We all react nicer to politeness than to rudeness. Being told to ****** off for example does nothing to endear you to some people. I have found that because children tend to be left to their own devices more often nowadays, there are no guidelines for them to follow regarding social etiquette.

It is hard work raising children to be polite, kind, well-rounded human beings and in my own personal view, it is a job that is not being done too well nowadays.

It costs nothing to say something nice but a small number of the younger generation are too full of themselves and enjoy making life very unpleasant for others.

I hope that I have answered your question properly and I have not offended anyone in my answer.




do you think that a best friend you've had through middle school can remain your best friend in high school if you are very close right now? (link)
As long as you continue to enjoy each others company and have the same interests, then there is no reason whatsoever to lose that friendship.

People do drift apart when their life circumstances change, but often if you change together then you share another experience.

If you continue to make the effort of staying in touch and sticking together you should find that your friendship will grow.

All the very best in your new school.


Yes just now i went into my moms room and i went in her closet and i found a bucket and i opened it and it was full of vomit i began crying and throwing things.. i had a feeling that she was doing that because one time i found vomit in the trash and she lied right to my face and said she was sick.. but she did it on purpose and i should of known that she eats a lot and she is extreamly skinny and weighs less than me.. i wrote her a not and put it on the bucket sayin that we need to talk and get you some help but i just have a feeling that shes gonna end up lying to me.. i mean im just have so much goin through me right now because im affraid she gonna end up killin herself and im just soo pissed off and upset

so it u would please please someone help me cuz i dont know what else to do :( (link)
I am so sorry that you are having to deal with your Mums issues.
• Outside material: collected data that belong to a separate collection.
-- ==== Sys2Proof/Tests/Slice0.lean ====
section
/-! SUPPORT. Tests of the model against the worked examples and tables of the manual, one ill-formed step for
each check of `WellFormed`, and a witness for the hypotheses of every statement that has any. -/

namespace Sys2Proof.Tests

open Sys2Proof Sys2Proof.Machine

-- One theorem after another: each that runs at the same time takes a thread with a stack of its own.
set_option Elab.async false

/-! ## Small states -/

/-- Foil parameters within their ranges (R103). -/
def foil : FoilParams :=
  { lead := 100, trail := 100, dmin := 400, accel := 100, minRamp := 400, fs := 65536, threshold := 5000 }

/-- The FOIL station of the worked example of section 5.10, with the cylinder of section 4.1's. -/
def block : StationBlock :=
  { typeCode := 1, plateSlot := 0, throwOn := 20, throwOff := 15, distance := 60000, steps := 100000
    indexOffset := -1500, guard := 200, deadBand := 10, trimStep := 30, catchStep := 400
    catchBand := 100, slipTol := 40, foil := foil }

/-- A job with that station at station 0, lanes 0 and 1 active, lane 0 leading, served by channel 0, with
ENCODER among its stop causes (R133 to R135). -/
def job : Job :=
  { Job.zero with
    tag := 7, laneSet := 3, leadingLane := 0, missingLimit := 2, defaultVerdict := 2, window := 500
    headroom := 16, tallyCode := 2, scaleQ := 288000, reverseTol := 400, v8Max := 5000, crawl := 100
    resume := 200, dwellLimit := 100, stopSelection := 4
    stations := { Job.zero.stations with a0 := block }
    channels := { Job.zero.channels with a0 := { useCode := 1, station := 0, lane := 0, override := 0,
                                                 own := .zero } } }

/-- A plate record: pitch 24,000, three faces, two lanes, and on lane 0 the image whose zone with the
station's guard runs from 1,800 to 19,200 (R204). -/
def record : Memory :=
  [(24, 0xC0), (25, 0x5D), (28, 3), (29, 2), (32, 1), (40, 0xD0), (41, 0x07), (44, 0x68), (45, 0x42),
   (510, 0xDC), (511, 0xA7)]

/-- What a job uses of that record. -/
def plate : Plate :=
  { pitch := 24000, faces := 3, laneCount := 2
    images := { a0 := [{ start := 2000, len := 17000 }], a1 := [], a2 := [], a3 := [] } }

/-- A store whose slot 0 holds the record. -/
def store : List PlateSlot :=
  { record := record, marker := true, valid := true } :: List.replicate 15 .blank

/-- CURRENT with the job and its plate. -/
def current : Current := { job := job, plates := { a0 := some plate, a1 := none, a2 := none, a3 := none } }

/-- The part with the job CURRENT and the run in state `r`. -/
def inRun (r : RunState) : State :=
  { State.reset with
    jobs := { JobControl.reset with current := some current, run := r
                                    holdCause := if r = .held then .host else .none }
    wpu := { Wpu.reset with pair := some (false, false) }
    store := store }

/-- A station entry whose face is at `face`, with the zone of section 5.10. -/
def entry (face : Pos) (o : Option RowOutcome) : StationEntry :=
  { committed := o.isSome, outcome := o, error := none, trim := 0, face := face, zoneStartOff := 1800
    zoneEndOff := 19200, startDue := false, startTaken := false, endDue := false, endTaken := false,
    commitOwed := false }

/-- Row `n` of section 5.10's run, whose face is its arrival 60,000 ticks after its mark. -/
def row (n : Word) (v : Verdict) (o : Option RowOutcome) : RowCtx :=
  { row := n, jobTag := 7, lead := 2940000 + 24000 * (n - 700), status := .found
    lanes := { a0 := .leading, a1 := .absent, a2 := .absent, a3 := .absent }, verdict := v
    source := .strip
    stations := { a0 := some (entry (3000000 + 24000 * (n - 700)) o), a1 := none, a2 := none
                  a3 := none }
    channels := .all none }

/-- The part with the web at `p`. -/
def atWeb (p : Pos) (s : State) : State :=
  { s with wpu := { s.wpu with acc := p ++ 0#16, v8 := 4000, v8p := 4250 } }

/-- The same part with station 0 replaced. -/
def withStation (x : Station) (s : State) : State := s.setStation 0 x

/-- A TRACKING station whose index has been seen. -/
def tracking : Station := { Station.reset with state := .tracking, indexSeen := true }

/-- The state a step answers, where it answers one. -/
def after (c : Instr) (s : State) : Option State :=
  match exec c s with
  | .next t => some t
  | _ => none

/-- The result of a command given to a free engine. -/
def resultOf (c : Instr) (s : State) : Option CmdResult := (after c s).map fun t => t.engine.result

/-! ## Ill-formed steps are refused -/

theorem test_ill_formed_misread : (Instr.plateSaveComplete [(512, 1)]).wellFormed = false := by decide

theorem test_ill_formed_unknown : (Instr.unknownCommand 0x0A 0).wellFormed = false := by decide

theorem test_ill_formed_withdraw : (Instr.cmdWithdraw 0x80000001).wellFormed = false := by decide

theorem test_ill_formed_pend : (Instr.cmdPendWrite 0x00000001).wellFormed = false := by decide

theorem test_ill_formed_register_effective :
    (Instr.registerWriteIgnored 0x8008 [1, 0, 0, 0]).wellFormed = false := by decide

theorem test_ill_formed_register_range :
    (Instr.registerWriteIgnored 0xFFFF [1, 1]).wellFormed = false := by decide

theorem test_ill_formed_register_size :
    (Instr.registerWriteIgnored 0x9000 [1, 2, 3]).wellFormed = false := by decide

theorem test_ill_formed_request :
    (Instr.registerWriteIgnored 0x8008 (List.replicate 9 0)).wellFormed = false ∧
      (Instr.exchangeMemoryWrite 0x7FF8 (List.replicate 9 0)).wellFormed = false := by decide

theorem test_ill_formed_memory_size : (Instr.exchangeMemoryWrite 0 [1, 2, 3]).wellFormed = false := by
  decide

theorem test_ill_formed_memory_range :
    (Instr.exchangeMemoryWrite 0x8000 [1]).wellFormed = false := by decide

theorem test_ill_formed_decay_slot : (Instr.powerOnReset [(16, 0, 1)]).wellFormed = false := by decide

theorem test_ill_formed_decay_offset : (Instr.powerOnReset [(15, 512, 1)]).wellFormed = false := by
  decide

/-! ## The table's words -/

/-- The table gives no row any bits, so a word puts no step on the queue. -/
theorem test_no_word_spells_a_step : decodeTableWord 32 0x80000001 = none := by decide

/-! ## Chapter 1: position, speed and step generators -/

/-- Three forward counts at a scale of 288,000 bring the web to 4, 8 and 13 (the table of section 1.2). -/
theorem test_encoder_count_scale :
    ((after (.encoderCount true false) { State.reset with
        wpu := { Wpu.reset with pair := some (false, false), scaleQ := 288000 } }).bind fun s =>
      (after (.encoderCount true true) s).bind fun t =>
      (after (.encoderCount false true) t).map fun u => (s.web, t.web, u.web)) = some (4, 8, 13) := by
  decide +kernel

/-- The first sample counts nothing (R1). -/
theorem test_encoder_count_first :
    (after (.encoderCount true true) .reset).map (fun s => (s.web, s.wpu.pair)) =
      some (0, some (true, true)) := by decide +kernel

/-- An encoder fault in IDLE takes the pair and nothing else (R2). -/
theorem test_encoder_fault_idle :
    (after (.encoderFault true true) (inRun .idle)).map (fun s => (s.wpu.pair, s.jobs.run)) =
      some (some (true, true), .idle) := by decide +kernel

/-- An encoder fault in ARMED holds the run, and ENCODER is selected by the job (R2, R149, R154). -/
theorem test_encoder_fault_armed :
    (after (.encoderFault true true) (inRun .armed)).map
      (fun s => (s.jobs.run, s.jobs.holdCause, s.jobs.stopRequest)) =
      some (.held, .encoder, true) := by decide +kernel

/-- The planning speeds of the table of R11. -/
theorem test_planning_speed :
    ([(4000, 0), (4000, 16), (4000, 20), (5333, 32), (-150, 64)].map fun (v, h) =>
      ({ Wpu.reset with v8 := v, headroom := h }).updatePlanning.v8p) =
      [4000, 4250, 4313, 6000, 0] := by decide +kernel

/-- An expiry clamps v8 at 32,767, where the planning speed with headroom 64 is 40,959 (R10, R11). -/
theorem test_timebase_expiry_clamps :
    (after (.timebaseExpiry (.all false)) { State.reset with
        wpu := { Wpu.reset with acc := 0x000F00000000, headroom := 64 } }).map
      (fun s => (s.wpu.v8, s.wpu.v8p, s.generation)) = some (32767, 40959, 2) := by decide +kernel

/-- A trim of +30 at C = 91,022 owes 41 steps with a fraction of 43,684 (section 1.6's example). -/
theorem test_generator_trim :
    let g := ({ StepGen.reset with ratio := 91022 }).deliver 30
    (g.owed, g.acc.extractLsb' 0 16) = (41, 43684#16) := by decide +kernel

/-- A trim of −30 owes 42 reverse steps and leaves 21,852 (section 1.6's example). -/
theorem test_generator_trim_back :
    let g := ({ StepGen.reset with ratio := 91022 }).deliver (-30)
    (g.owed, g.acc.extractLsb' 0 16) = (-42, 21852#16) := by decide +kernel

/-- A step sooner than 250 ns is held; one at 250 ns goes out (R14). -/
theorem test_step_emit_rate :
    let s := { State.reset with
      cylGens := { State.reset.cylGens with a1 := { StepGen.reset with acc := 0x20000 } } }
    ((after (.stepEmit (.cylinder 1) 249) s).map fun t => (t.gen (.cylinder 1)).owed,
      (after (.stepEmit (.cylinder 1) 250) s).map fun t => (t.gen (.cylinder 1)).owed) =
      (some 2, some 1) := by decide +kernel

/-! ## Chapters 2 and 3: marks, rows and verdicts -/

/-- The six row opens of the worked example of section 3.6, with a default of SKIP. -/
theorem test_verdict_cases :
    ([(1300, 1300, 2), (1301, 1045, 1), (1302, 1558, 3), (1303, 1303, 7), (1304, 0, 0),
      (1305, 1305, 3)].map fun ((n : Word), (s : Word), c) => resolveVerdict s n c .skip) =
      [(.skip, .strip), (.skip, .stale), (.skip, .early), (.skip, .bad), (.skip, .absent),
       (.splice, .strip)] := by decide +kernel

/-- A STALE stamp is at most 1,024 rows old (R45). -/
theorem test_verdict_stale_limit :
    (resolveVerdict 256 1280 1 .stamp).2 = .stale ∧ (resolveVerdict 256 1536 1 .stamp).2 = .absent := by
  decide +kernel

/-- The successor of the last row number skips 0 (R27). -/
theorem test_row_successor : rowSucc 0xFFFFFFFF = 1 ∧ rowSucc 1 = 2 := by decide

/-- A leading-lane edge in ARMED opens row 1 FIRST and takes the run to RUNNING (R21, R28). -/
theorem test_mark_edge_first :
    (after (.markEdge 0 true 50) (inRun .armed)).map
      (fun s => (s.jobs.run, s.track.map RowCtx.row, s.mark.expected)) =
      some (.running, [1], some 24050) := by decide +kernel

/-- A SPLICE row opens behind a strike that cannot clear it: a zone that has not started is SACRIFICED and the
throw opens; one that has started puts the SPLICE row at risk (R85). -/
theorem test_mark_edge_splice :
    let s (started : Bool) : State :=
      { withStation { tracking with throw := .on } (atWeb 2964000 (inRun .running)) with
        mem := Memory.write [] 0x9E8 [0xBD, 2, 0, 0, 3]
        mark := { MarkUnit.reset with lastOpened := 700, nextRow := 701, expected := some 2964000 }
        track := [{ row 700 .stamp none with
          stations := ⟨some { entry 3000000 (some .struck) with startTaken := started }, none, none, none⟩ }] }
    (([false, true].map fun b => (after (.markEdge 0 true 2964000) (s b)).map fun t =>
        ((t.entry? 0 700).bind StationEntry.outcome, (t.station 0).throw, (t.station 0).risk))) =
      [some (some .sacrificed, .opening, []), some (some .struck, .on, [701])] := by decide +kernel

/-- A row opened by a mark edge with the end of lane 1's window exactly at the web leaves the window pending,
so that an edge at c + W is FOUND; a tick further on the lane is MISSING. A row that the web itself opens by
reaching the end of the leading window finds lane 1's window ending there too, and closes it (R30). -/
theorem test_lane_window_end :
    ((([24500, 24501].map fun p => (after (.markEdge 0 true 24000) (atWeb p (inRun .armed))).map fun t =>
        (t.mark.windows.a1, t.track.map fun r => r.lanes.a1))) =
      [some (some ⟨1, 24000⟩, [.absent]), some (none, [.missing])]) ∧
    (after (.encoderCount true false) { atWeb 24499 (inRun .running) with
        wpu := { (atWeb 24499 (inRun .running)).wpu with highWater := 24499 }
        mark := { MarkUnit.reset with expected := some 24000 } }).map
      (fun t => (t.mark.windows.a1, t.track.map fun r => (r.status, r.lanes.a1))) =
      some (none, [(.missing, .missing)]) := by decide +kernel

/-- An edge while the direction is REVERSE changes the accepted level alone (R19). -/
theorem test_mark_edge_reverse :
    let s := { inRun .armed with wpu := { Wpu.reset with direction := .reverse } }
    (after (.markEdge 0 true 50) s).map (fun t => (t.track.length, t.mark.levels.a0)) =
      some (0, true) := by decide +kernel

/-! ## Chapters 4 and 5: registration and stations -/

/-- C and the residual for 100,000 steps, three faces of 24,000 ticks (R55's example). -/
theorem test_cylinder_ratio :
    (cylinderRatio 100000 72000, ratioResidual 100000 72000) = (91022, 16000) := by decide +kernel

/-- Reduction into (−p/2, p/2]: half a pitch stays, one tick more turns negative (R63). -/
theorem test_reduction :
    (reduceBy 12000 24000, reduceBy 12001 24000, reduceBy (-12000) 24000) = (12000, -11999, 12000) := by
  decide +kernel

/-- The trims of R64: nothing in the dead band, the step at most, the catch step while catching. -/
theorem test_trims :
    ([(10, .tracking), (11, .tracking), (-200, .tracking), (500, .catching), (3, .catching),
      (500, .lifted)].map fun (e, x) => block.trimFor x e) = [0, 11, -30, 400, 3, 0] := by
  decide +kernel

/-- A drift of two ticks is two one-tick shifts: the first brings a zone end to the web, whose row the second
leaves, while the base moves by both (R56, R62, R63). -/
theorem test_drift_shifts :
    let x : Station := { tracking with base := 3000000, rho := -2 * 65536 * 100000 }
    let s := { withStation x (atWeb 3019199 (inRun .running)) with
      track := [row 700 .stamp (some .struck)] }
    let t := s.drift 0 1
    ((t.station 0).base, (t.station 0).drift, (t.entry? 0 700).map fun e => (e.face, e.endDue)) =
      (2999998, 0, some (2999999, true)) := by decide +kernel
If you have a Dad around it would be a good idea to tell him. If not, is there another adult member of your family that you can talk to? This is your Mums problem not yours, but I do understand that it directly affects you. I can also understand your anger towards your Mum for doing this to herself. She needs professional help and the first person you need to approach with or without adult support is her doctor.

Your Mum has definitely got problems that need to be sorted out before she can start her recovery. People who deal with bullimia can best understand why she is hurting herself this way and can treat her mind as well as her body.

This is not going to be easy for you and you need to get support for yourself as well. If you are still at school ask to see the counsellor who can then point you in the right direction.

Your Mum will probably lie to you, perhaps in an effort to protect you from her illness, but you have to be strong for both of you and help her to face up to this. I don't know how old you are but I am guessing you are fairly young. Please start today with finding support for yourself. I wish you all the very best and hope that your Mum makes a good recovery. Take care.